Bacon and Broad Bean Fried Rice

I love fried rice. I bonded with one of my dearest friends over fried rice. The first time we met was at a bar: I walked up to her and re-braided her hair, she was my boyfriend-at-the-time’s friend and earlier in the evening I had instructed him – at his request – on how to plait a fish tail braid over the phone. When I got there I was like, ‘nope’, and immediately fixed it. Later on that evening we ended up at China Bar eating their amazing fried rice and had a love-in over how much we both loved said fried rice. And dumplings, we’re also big fans of dumplings.

The fried rice I make at home is never quite as good as the fried rice we ate that time, and it’s actually never been that good again any where, even at China Bar. I dream about that fried rice. Perhaps it was the fact that it was 3am and I’d had a loooong day and no dinner. But I actually think it was just cooked in a very well seasoned wok and that’s a big part of the secret that I haven’t quite mastered at home. And the fact that the person making it was a professional chef. But! I have now mastered creating those light individual grains of rice and not making it a soggy mess. Yay for me!
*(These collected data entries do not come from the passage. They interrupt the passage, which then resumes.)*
-- ==== Sys2Proof/Machine/Verdict.lean ====
section
/-!
DEFINITION. The checks of a command in the order of R537: their outcomes, the parameter fields, and the conditions
that hold a command back (R87 to R91).
-/

namespace Sys2Proof.Machine

/-- What the checks of a command answer: it may start, it is held (R87, R163, R177), or it ends with a status and a
subcode of R538. -/
inductive Verdict where
  | ok
  | wait
  | fail (status sub : Nat)
  deriving DecidableEq, Repr

/-- A command of R566: its opcode, parameter length, whether it is administrative (R558), its checks from the
instance on, and its effect from the start of execution. -/
structure CmdDef where
  op : Nat
  plen : Nat
  admin : Bool
  check : Request → State → Verdict
  apply : CmdRef → Request → State → State

/-- The first check that applies, in order (R537). -/
def checks : List (Bool × Verdict) → Verdict
  | [] => .ok
  | (b, v) :: rest => if b then v else checks rest

/-- ILLEGAL_VALUE with the parameter byte offset of the field plus 1 (R538). -/
def bad (off : Nat) : Verdict := .fail stIllegal (off + 1)
/-- ILLEGAL_VALUE for a combination of fields. -/
def combo : Verdict := .fail stIllegal 0x100
/-- ILLEGAL_VALUE for the content of a buffer. -/
def badContent : Verdict := .fail stIllegal 0x101
/-- BAD_OBJECT for an instance that does not exist. -/
def badInst : Verdict := .fail stBadObject 2
/-- WRONG_STATE with a subcode. -/
def wrong (sub : Nat) : Verdict := .fail stWrongState sub
/-- INTEGRITY for a host buffer that cannot be read (R532). -/
def unread : Verdict := .fail stIntegrity 4
/-- RESOURCE_BUSY with a kind and an index. -/
def busy (kind index : Nat) : Verdict := .fail stBusy (kind * 256 + index)
/-- BUDGET_EXCEEDED with a subcode. -/
def overBudget (sub : Nat) : Verdict := .fail stBudget sub
/-- RESOURCE_FENCED with a subcode. -/
def fenced (sub : Nat) : Verdict := .fail stFenced sub

/-- Parameter fields (R530): unsigned, two's complement, a bit of a flag byte. -/
def pu (r : Request) (off n : Nat) : Nat := leAt r.params off n
def ps (r : Request) (off n : Nat) : Int := leSigned r.params off n
def flag (r : Request) (off k : Nat) : Bool := bit (byteAt r.params off) k
/-- The instance field. -/
def instOf (r : Request) : Nat := r.inst.toNat
/-- A signed field outside a range. -/
def outside (lo hi v : Int) : Bool := decide (v < lo) || decide (hi < v)
/-- The data a command's buffer gives, to a length. -/
def bufOf (r : Request) : List Byte := r.buf.getD []
/-- Bits hi to lo of an object's value (R16). -/
def bitsAt (v hi lo : Nat) : Nat := v / 2 ^ lo % 2 ^ (hi - lo + 1)
/-- The same bits read as two's complement. -/
def signedAt (v hi lo : Nat) : Int := signedOf (hi - lo + 1) (bitsAt v hi lo)
/-- ILLEGAL_VALUE of an object write: the VALUE byte that holds the field's lowest bit, plus 1 (R560). -/
def badField (lo : Nat) : Verdict := .fail stIllegal (lo / 8 + 1)

/-- Whether the packet came by the PCIe tunnel. -/
def byPcie (r : Request) : Bool :=
  match r.src with
  | .ring _ => true
  | _ => false

/-- A walk in progress goes on to its target: no step of it has failed, and no reaction ends it at its next step boundary
(R76, R576). -/
def State.walksTo (s : State) (n : Nat) : Bool :=
  s.radio.fall.isNone && (match s.radio.walk with
    | some w => decide (n ≤ w.target) && w.failedStep.isNone
    | none => false)
/-- The root PLL is not locked, but a walk or a relock in progress will lock it (R87). -/
def State.lockLater (s : State) : Bool :=
  !s.radio.pllLocked && (s.walksTo 2 || s.radio.relock.isSome)
/-- The root PLL is not locked, or a named chain is in foreground calibration, but settling, a walk or a relock in
progress will change that (R87). Foreground calibration covers every chain (R659). -/
def State.pllLater (s : State) : Bool := (s.radio.fgCal && s.radio.pllLocked) || s.lockLater
/-- LISTEN is not reached, but a walk in progress will reach it (R87). -/
def State.listenLater (s : State) : Bool :=
  !s.listening && s.walksTo 3
/-- The checks of a command that needs the root PLL locked (R87, R90). -/
def needPll (s : State) : List (Bool × Verdict) :=
  [(s.pllLater, .wait), (!s.radio.pllLocked, wrong 1)]
/-- The checks of PG_CONFIGURE, WM_CONFIGURE and HK_CONFIGURE, which ask for the lock alone (R87, R90). -/
def needLock (s : State) : List (Bool × Verdict) :=
  [(s.lockLater, .wait), (!s.radio.pllLocked, wrong 1)]
/-- The checks of a command that needs LISTEN or REPEAT (R87, R90). -/
def needListen (s : State) : List (Bool × Verdict) :=
  [(s.listenLater, .wait), (!s.listening, wrong 1)]

end Sys2Proof.Machine
end

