-- ==== Sys2Proof/Machine/Dispatch.lean ====
section
/-!
DEFINITION. The dispatch of every command and event to its meaning: one arm per constructor.
-/

namespace Sys2Proof.Machine
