/-- At its start the next gating frame is begun: the numbers advance, a waiting configuration and the waiting gate pages
come into force and their commands complete OK, a learning group counts the frame's symbols, streams that wait for
it start, and FSYNC is driven. A gate edge opens and closes the gates that the table schedules, with a ramp of 200
ns; a gate that would open while the other direction's are open stays shut, with NET.GATECLASH; and the beam output
is driven. After 200 frames learning ends with the learned page and event 0x0030. -/
def Obligations.GatingEventsComplete : Prop :=
  ∀ (s₀ : State) (dt : Nat),
    let s := s₀.advance dt
    (∀ (grp : Nat), grp < 4 → (s.tddOf grp).sync = 2 ∨ (s.tddOf grp).sync = 3 → (s.tddOf grp).frame + (((s.tddOf grp).gf + 1) * framePeriod (s.tddSet grp).period : Nat) ≤ (s.window : Int) → exec (.gatingFrameStart dt grp) s₀ = .next (
      (let x := s.tddOf grp; let k := s.tddSet grp; let p := framePeriod k.period; let at_ := x.frame + ((x.gf + 1) * p : Nat)
      let v := s.noteFrame grp
      let t := v.modTdd grp (fun x => { x with gf := if decide (framesPer k ≤ (v.tddOf grp).gf + 1) then 0 else x.gf + 1, frame := if decide (framesPer k ≤ (v.tddOf grp).gf + 1) then x.frame + 19660800 else x.frame, sfn := if decide (framesPer k ≤ (v.tddOf grp).gf + 1) then (x.sfn + 1) % 1024 else x.sfn, gating := true })
      ((((((t.modTdd grp (fun x => x.extrapolate p)).takeConfig grp).takeWrites grp x.pendDl x.pendUl at_ p).learnNow grp).startStreams grp at_)).driveFsync
        grp (decide (framesPer k ≤ x.gf + 1)) at_))) ∧
    (∀ (grp : Nat) (uplink : Bool) (opened beam : Measured), grp < 4 → (s.tddSet grp).enable = true → (s.tddOf grp).gating = true → (s.tddOf grp).sync = 2 ∨ (s.tddOf grp).sync = 3 → exec (.gateEdge dt grp uplink opened beam) s₀ = .next (
      (let x := s.tddOf grp; let k := s.tddSet grp
      let want := s.scheduledNow grp uplink &&& (if uplink then k.maskUl else k.maskDl)
      let was := if uplink then x.openUl else x.openDl
      let otherOpen := decide ((if uplink then x.openDl else x.openUl) ≠ 0) || (List.range 16).any (fun k => decide (s.now < Table.get 0 x.ramps (if uplink then k else k + 16)))
      let clash := decide (want &&& ~~~was ≠ 0) && otherOpen
      let new := if clash then want &&& was else want
      let s := if new = was then s else s.modTdd grp (fun x => (x.moveGates uplink new s.window).ramp uplink (new ^^^ was) (s.now + 394))
      let s := if clash then (s.modTdd grp (fun x => { x with clash := satUp 0xFF x.clash })).raise 27 grp 0 else s
      match s.beamBegins grp uplink with
      | some b => if s.set.tddOut.beamEn ∧ s.set.tddOut.beamGroup = grp ∧ !(uplink ∧ s.beamTick = some s.tick) then { s with beam := b, beamTick := if uplink then s.beamTick else some s.tick } else s
      | none => s))) ∧
    (∀ (grp : Nat) (counts : Measured), grp < 4 → (s.tddOf grp).sync = 2 → (s.tddOf grp).learning = some 200 → (s.tddOf grp).pendDl.isNone = true → (s.tddOf grp).pendUl.isNone = true → s.firmwareRuns = true → exec (.tddLearn dt grp counts) s₀ = .next (
      (let k := s.tddSet grp
      let frame := (s.tddOf grp).counts.map symbolClass
      let s := s.modTdd grp (fun x => { x with learning := none, learnDone := true, mixed := min 255 (frame.filter (· == SymbolClass.mixed)).length })
      let event := fun (s : State) (res : Nat) => s.post 0x0030 [BitVec.ofNat 8 grp, BitVec.ofNat 8 res]
      if !frame.contains .downlink then event s 1 else if !frame.contains .quiet then event s 2
      else
        let dl := (runsOf (frame.map (· == SymbolClass.downlink)) 0).map (learnedEntry k.maskDl)
        let ul := (runsOf (uplinkSymbols frame (guardLeft frame 0)) 0).map (learnedEntry k.maskUl)
        let s := (s.writePage grp false (1 - k.pageDl) (dl.take k.lenDl)).writePage grp true (1 - k.pageUl) (ul.take k.lenUl)
        let s := event (s.modTdd grp (fun x => { x with learned := true, learnedPages := ([(false, 1 - k.pageDl), (true, 1 - k.pageUl)] ++ x.learnedPages).dedup })) 0
        if k.autoApply then s.autoApply grp else s)))

/-- An evaluation of network protection first takes the new limits and then evaluates every band. A donor that is
undetected for its time mutes the band with NET.DONORLOSS, and 200 ms above the detection level releases it. A
regrowth measurement below the limit raises the back-off by 1 dB, and the tenth at the maximum is NET.ACLR; one at
least 3 dB above it counts, and the tenth lowers the back-off by 0.5 dB; one between clears both counts. MUTE_N
mutes every chain and asserts its source; its rise begins the open gates' ramps, lets waiting restarts run, empties
the TX path, and ends the forced level of each chain when the first sample of the ramp reaches its RF-DAC. An
evaluation of regrowth that is not due does nothing, and one that is not valid only passes its time. -/
def Obligations.ProtectionEventsComplete : Prop :=
  ∀ (s₀ : State) (dt : Nat),
    let s := s₀.advance dt
    (∀ (levels : Measured), s.listening = true → (List.range 16).all (fun b => s.due100 (s.bandOf b).evalAt) = true → exec (.npEvaluation dt levels) s₀ = .next (((s.takeLimits).each (List.range 16) (fun w b => w.evalBand b (w.donorLevel b))).clearDonor)) ∧
    (∀ (band : Nat) (t : Time), band < 16 → s.listening = true → (s.npBand band).donorEn = true → (s.bandOf band).muted = false → (s.bandOf band).undetectedFrom = some t → t + (s.npBand band).donorLossMs * perMs ≤ s.now → exec (.donorLossMute dt band) s₀ = .next ((s.modBand band (fun x => { x with muted := true, aboveFrom := none })).judgeDonor band)) ∧
    (∀ (band : Nat) (t : Time), band < 16 → s.listening = true → (s.bandOf band).muted = true → (s.bandOf band).aboveFrom = some t → t + 200 * perMs ≤ s.now → exec (.donorRelease dt band) s₀ = .next (s.donorReleased band)) ∧
    (∀ (c gathered : Nat) (meas : List AclrMeas), s.transmits c = false ∨ s.due100 (s.regrowthOf c).evalAt = false → exec (.regrowthEvaluation dt c gathered meas) s₀ = .next (s)) ∧
    (∀ (c gathered : Nat) (meas : List AclrMeas), let u := s.regrowthBegins c; let x := u.regrowthOf c; c < 8 → s.transmits c = true → s.due100 (s.regrowthOf c).evalAt = true → u.worstAclr c meas = none ∨ gathered < hundredMicros ∨ (u.npChain c).regrowthEn = false ∨ (u.plausOf c).pComp < -671088640 → exec (.regrowthEvaluation dt c gathered meas) s₀ = .next (u)) ∧
    (∀ (c gathered : Nat) (meas : List AclrMeas) (aclr : CentiDb), let u := s.regrowthBegins c; let x := u.regrowthOf c; let n := if (u.npChain c).regrowthMax * 10 ≤ x.db then x.overRun + 1 else 0; let t := ({ u with regrowth := Table.set {} u.regrowth c { x with db := max x.db (min (x.db + 10) ((u.npChain c).regrowthMax * 10)), clean := 0, overRun := n } } : State); c < 8 → s.transmits c = true → s.due100 (s.regrowthOf c).evalAt = true → u.worstAclr c meas = some aclr → hundredMicros ≤ gathered → (u.npChain c).regrowthEn = true → -671088640 ≤ (u.plausOf c).pComp → aclr < ((u.npChain c).aclrLim * 100 : Nat) → exec (.regrowthEvaluation dt c gathered meas) s₀ = .next (if n = 10 then t.raise 26 c 0 true else t)) ∧
    (∀ (c gathered : Nat) (meas : List AclrMeas) (aclr : CentiDb), let u := s.regrowthBegins c; let x := u.regrowthOf c; let t := if 10 ≤ x.overRun then u.ends 26 c else u; c < 8 → s.transmits c = true → s.due100 (s.regrowthOf c).evalAt = true → u.worstAclr c meas = some aclr → hundredMicros ≤ gathered → (u.npChain c).regrowthEn = true → -671088640 ≤ (u.plausOf c).pComp → ((u.npChain c).aclrLim * 100 : Nat) ≤ aclr → (((u.npChain c).aclrLim + 3) * 100 : Nat) ≤ aclr → x.clean + 1 = 10 → exec (.regrowthEvaluation dt c gathered meas) s₀ = .next (({ t with regrowth := Table.set {} t.regrowth c { x with db := x.db - 5, clean := 0, overRun := 0 } } : State))) ∧
    (∀ (c gathered : Nat) (meas : List AclrMeas) (aclr : CentiDb), let u := s.regrowthBegins c; let x := u.regrowthOf c; let t := if 10 ≤ x.overRun then u.ends 26 c else u; c < 8 → s.transmits c = true → s.due100 (s.regrowthOf c).evalAt = true → u.worstAclr c meas = some aclr → hundredMicros ≤ gathered → (u.npChain c).regrowthEn = true → -671088640 ≤ (u.plausOf c).pComp → ((u.npChain c).aclrLim * 100 : Nat) ≤ aclr → (((u.npChain c).aclrLim + 3) * 100 : Nat) ≤ aclr → x.clean + 1 ≠ 10 → exec (.regrowthEvaluation dt c gathered meas) s₀ = .next (({ t with regrowth := Table.set {} t.regrowth c { x with clean := x.clean + 1, overRun := 0 } } : State))) ∧
    (∀ (c gathered : Nat) (meas : List AclrMeas) (aclr : CentiDb), let u := s.regrowthBegins c; let x := u.regrowthOf c; let t := if 10 ≤ x.overRun then u.ends 26 c else u; c < 8 → s.transmits c = true → s.due100 (s.regrowthOf c).evalAt = true → u.worstAclr c meas = some aclr → hundredMicros ≤ gathered → (u.npChain c).regrowthEn = true → -671088640 ≤ (u.plausOf c).pComp → ((u.npChain c).aclrLim * 100 : Nat) ≤ aclr → aclr < (((u.npChain c).aclrLim + 3) * 100 : Nat) → exec (.regrowthEvaluation dt c gathered meas) s₀ = .next (({ t with regrowth := Table.set {} t.regrowth c { x with clean := 0, overRun := 0 } } : State))) ∧
    (s.pins.muteN = true → exec (.muteNFall dt) s₀ = .next ((({ s with pins := { s.pins with muteN := false } } : State).modWm 20 (fun x => { x with asserted := true, sticky := true, count := satUp 0xFFFF x.count })).tripAll 20)) ∧
    (let t := ((({ s with pins := { s.pins with muteN := true } } : State).modWm 20 (fun x => { x with asserted := false })).each (List.range 4) (fun w g => w.modTdd g (fun x => (x.ramp false x.openDl (w.now + 394)).ramp true x.openUl (w.now + 394)))).restartWaiting; s.pins.muteN = false → exec (.muteNRise dt) s₀ = .next ((t.each (allSbs.filter (fun g => t.enabled g)) State.hush).each chains (fun w c => (({ w with dac := Table.modify {} w.dac c (fun x => { x with a := [], b := [], line := [] }) } : State)).modFe c (fun x => { x with forceTill := w.now + w.dacDelay c }))))
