-- ==== Sys2Proof/Laws/FramesPath.lean ====
section
/-!
SUPPORT. What each operation of the band, filter, canceller, governor, control, bus, housekeeping, thermal and front-end families leaves alone: the time, the waiting commands, and
the bounded queues of the collector, the recorder and the two-wire buses.
-/

namespace Sys2Proof.Machine

/-! BandOps -/

@[simp] theorem State.effLost_frame (s : State) (g : Nat) :
    (State.effLost s g).now = s.now ∧
      (State.effLost s g).pending = s.pending ∧
      (State.effLost s g).flt.queue = s.flt.queue ∧
      (State.effLost s g).rcd.waiting = s.rcd.waiting ∧
      (∀ bus, (Table.get ({} : Twb) (State.effLost s g).twb bus).attn = (Table.get ({} : Twb) s.twb bus).attn) := by
  simp [State.effLost]

@[simp] theorem State.pathsChanged_frame (s : State) (gs : List Nat) :
    (State.pathsChanged s gs).now = s.now ∧
      (State.pathsChanged s gs).pending = s.pending ∧
      (State.pathsChanged s gs).flt.queue = s.flt.queue ∧
      (State.pathsChanged s gs).rcd.waiting = s.rcd.waiting ∧
      (∀ bus, (Table.get ({} : Twb) (State.pathsChanged s gs).twb bus).attn = (Table.get ({} : Twb) s.twb bus).attn) := by
  simp [State.pathsChanged]

@[simp] theorem State.recentreAll_frame (s : State) (g : Nat) :
    (State.recentreAll s g).now = s.now ∧
      (State.recentreAll s g).pending = s.pending ∧
      (State.recentreAll s g).flt.queue = s.flt.queue ∧
      (State.recentreAll s g).rcd.waiting = s.rcd.waiting ∧
      (∀ bus, (Table.get ({} : Twb) (State.recentreAll s g).twb bus).attn = (Table.get ({} : Twb) s.twb bus).attn) := by
  simp [State.recentreAll]

@[simp] theorem State.sourcesChanged_frame (s : State) (gs : List Nat) :
    (State.sourcesChanged s gs).now = s.now ∧
      (State.sourcesChanged s gs).pending = s.pending ∧
      (State.sourcesChanged s gs).flt.queue = s.flt.queue ∧
      (State.sourcesChanged s gs).rcd.waiting = s.rcd.waiting ∧
      (∀ bus, (Table.get ({} : Twb) (State.sourcesChanged s gs).twb bus).attn = (Table.get ({} : Twb) s.twb bus).attn) := by
  simp [State.sourcesChanged]

@[simp] theorem State.groupChanged_frame (s : State) (g : Nat) :
    (State.groupChanged s g).now = s.now ∧
      (State.groupChanged s g).pending = s.pending ∧
      (State.groupChanged s g).flt.queue = s.flt.queue ∧
      (State.groupChanged s g).rcd.waiting = s.rcd.waiting ∧
      (∀ bus, (Table.get ({} : Twb) (State.groupChanged s g).twb bus).attn = (Table.get ({} : Twb) s.twb bus).attn) := by
  simp [State.groupChanged]

@[simp] theorem State.probeDone_frame (s : State) (cmd : Option CmdRef) (g : Nat) (status : Nat) (sub : Nat) :
    (State.probeDone s cmd g status sub).now = s.now ∧
      (State.probeDone s cmd g status sub).pending = s.pending ∧
      (State.probeDone s cmd g status sub).flt.queue = s.flt.queue ∧
      (State.probeDone s cmd g status sub).rcd.waiting = s.rcd.waiting ∧
      (∀ bus, (Table.get ({} : Twb) (State.probeDone s cmd g status sub).twb bus).attn = (Table.get ({} : Twb) s.twb bus).attn) := by
  unfold State.probeDone; split <;> simp

@[simp] theorem State.stopProbe_frame (s : State) (g : Nat) (status : Nat) (sub : Nat) :
    (State.stopProbe s g status sub).now = s.now ∧
      (State.stopProbe s g status sub).pending = s.pending ∧
      (State.stopProbe s g status sub).flt.queue = s.flt.queue ∧
      (State.stopProbe s g status sub).rcd.waiting = s.rcd.waiting ∧
      (∀ bus, (Table.get ({} : Twb) (State.stopProbe s g status sub).twb bus).attn = (Table.get ({} : Twb) s.twb bus).attn) := by
  unfold State.stopProbe; split <;> simp

@[simp] theorem State.fadeDone_frame (s : State) (cmd : Option CmdRef) (g : Nat) :
    (State.fadeDone s cmd g).now = s.now ∧
      (State.fadeDone s cmd g).pending = s.pending ∧
      (State.fadeDone s cmd g).flt.queue = s.flt.queue ∧
      (State.fadeDone s cmd g).rcd.waiting = s.rcd.waiting ∧
      (∀ bus, (Table.get ({} : Twb) (State.fadeDone s cmd g).twb bus).attn = (Table.get ({} : Twb) s.twb bus).attn) := by
  simp [State.fadeDone]

@[simp] theorem State.startOutput_frame (s : State) (g : Nat) :
    (State.startOutput s g).now = s.now ∧
      (State.startOutput s g).pending = s.pending ∧
      (State.startOutput s g).flt.queue = s.flt.queue ∧
      (State.startOutput s g).rcd.waiting = s.rcd.waiting ∧
      (∀ bus, (Table.get ({} : Twb) (State.startOutput s g).twb bus).attn = (Table.get ({} : Twb) s.twb bus).attn) := by
  simp [State.startOutput]
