-- ==== Sys2Proof/Laws/FramesSystem.lean ====
section
/-!
SUPPORT. What each operation of the link, recorder, fault, boot, radio, capture, object and ring families leaves alone: the time, the waiting commands, and
the bounded queues of the collector, the recorder and the two-wire buses.
-/

namespace Sys2Proof.Machine

/-! HostOps -/

@[simp] theorem State.modLink_frame (s : State) (f : Link → Link) :
    (State.modLink s f).now = s.now ∧
      (State.modLink s f).pending = s.pending ∧
      (State.modLink s f).flt.queue = s.flt.queue ∧
      (State.modLink s f).rcd.waiting = s.rcd.waiting ∧
      (∀ bus, (Table.get ({} : Twb) (State.modLink s f).twb bus).attn = (Table.get ({} : Twb) s.twb bus).attn) := by
  simp [State.modLink]

@[simp] theorem State.modJcp_frame (s : State) (f : Jcp → Jcp) :
    (State.modJcp s f).now = s.now ∧
      (State.modJcp s f).pending = s.pending ∧
      (State.modJcp s f).flt.queue = s.flt.queue ∧
      (State.modJcp s f).rcd.waiting = s.rcd.waiting ∧
      (∀ bus, (Table.get ({} : Twb) (State.modJcp s f).twb bus).attn = (Table.get ({} : Twb) s.twb bus).attn) := by
  simp [State.modJcp]

@[simp] theorem State.phaseBegins_frame (s : State) :
    (State.phaseBegins s).now = s.now ∧
      (State.phaseBegins s).pending = s.pending ∧
      (State.phaseBegins s).flt.queue = s.flt.queue ∧
      (State.phaseBegins s).rcd.waiting = s.rcd.waiting ∧
      (∀ bus, (Table.get ({} : Twb) (State.phaseBegins s).twb bus).attn = (Table.get ({} : Twb) s.twb bus).attn) := by
  simp [State.phaseBegins]

@[simp] theorem State.fillBuffer_frame (s : State) (slot : Nat) (nbytes : Nat) (last : Bool) :
    (State.fillBuffer s slot nbytes last).now = s.now ∧
      (State.fillBuffer s slot nbytes last).pending = s.pending ∧
      (State.fillBuffer s slot nbytes last).flt.queue = s.flt.queue ∧
      (State.fillBuffer s slot nbytes last).rcd.waiting = s.rcd.waiting ∧
      (∀ bus, (Table.get ({} : Twb) (State.fillBuffer s slot nbytes last).twb bus).attn = (Table.get ({} : Twb) s.twb bus).attn) := by
  unfold State.fillBuffer; split <;> simp

@[simp] theorem State.endStream_frame (s : State) (slot : Nat) (status : Nat) (sub : Nat) :
    (State.endStream s slot status sub).now = s.now ∧
      (State.endStream s slot status sub).pending = s.pending ∧
      (State.endStream s slot status sub).flt.queue = s.flt.queue ∧
      (State.endStream s slot status sub).rcd.waiting = s.rcd.waiting ∧
      (∀ bus, (Table.get ({} : Twb) (State.endStream s slot status sub).twb bus).attn = (Table.get ({} : Twb) s.twb bus).attn) := by
  simp [State.endStream]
I find this way easier to do with basmati rice, by not adding any wet seasoning like soy and buy using rice that’s been allowed to dry out in the fridge a little after cooking.

I love to just lightly flavour my fried rice and let a few key ingredients shine. This rendition is a bit of an ode to spring as it’s filled with spring greens people might have in their garden right now – broad beans and spinach. I’ve paired them with bacon, which I do realise isn’t a health food. Cool your jets. That said it imparts a great smokey flavour and I would highly recommend buying a good quality nitrate and nasty additive free, free range variety. My local supermarket stocks some great options, including organic varieties. You could keep it vegetarian though and replace the bacon with a few teaspoons of your preferred oil.


I’ve specified streaky bacon for this recipe as the bacon is playing the part of providing the oil and the salt for the dish. This way you get loads of flavour. If you’re using a nitrate free bacon it may not taste as salty as the bacon you’re used to, therefore make sure you taste and adjust seasoning before serving. If you’re like me and add salt when you’re cooking your rice you might not need to add salt but we all have different flavour preferences. Just don’t be heavy handed with it! Be as heavy handed as you like with that white pepper as it adds a great savoury flavour.

Serves 2, generously


4 x rashers of streaky bacon (free range and nitrate free), diced

1 tbs ginger, greshly grated

1 tbs coriander stalk and root

2 cups cooked and cooled brown basmati rice

1 egg, lightly whisked

1/2 tsp fish sauce

1/2 cup spirng onion, finely sliced

4 cups spinach, roughly chopped

1 cup, blanched and double podded broad beans (see notes)

1 tsp white pepper

salt to taste

chilli flakes, coriander leaves and extra spring onion to serve


Place a large wok or heavy based non stick fry pan on medium high heat.

Mix the fish sauce and egg together.

Once hot add the bacon and fry until just turning golden, push to the side and add the egg. Swirl so it thinly coats the pan. cook until just set and remove from the pan, finely slice then roughly chop and set aside.

Add a little olvie oil if your bacon didn’t release much fat and then add the rice, ginger, garlic and coriander and toss to mix together with the bacon. Keep cook, moving around the pan occasionally, for a few minutes or until the rice is starting to crisp up.

Add the spinach and broad beans and toss to mix through. Cook for a minute or too or until the spinach has wilted. Add the egg, toss. Season with the white pepper and then taste, adding salt a generous pinch at a time.

Serve with extra white pepper, coriander leaves, spring onion and chilli flakes.

HH. x

Notes: Double podding broad beans: First remove them from their large pods then place in boiling water for a couple of minute. Drain and pop out of their pail green shells – this reveals the bright green sweet inner pod that you want for this dish.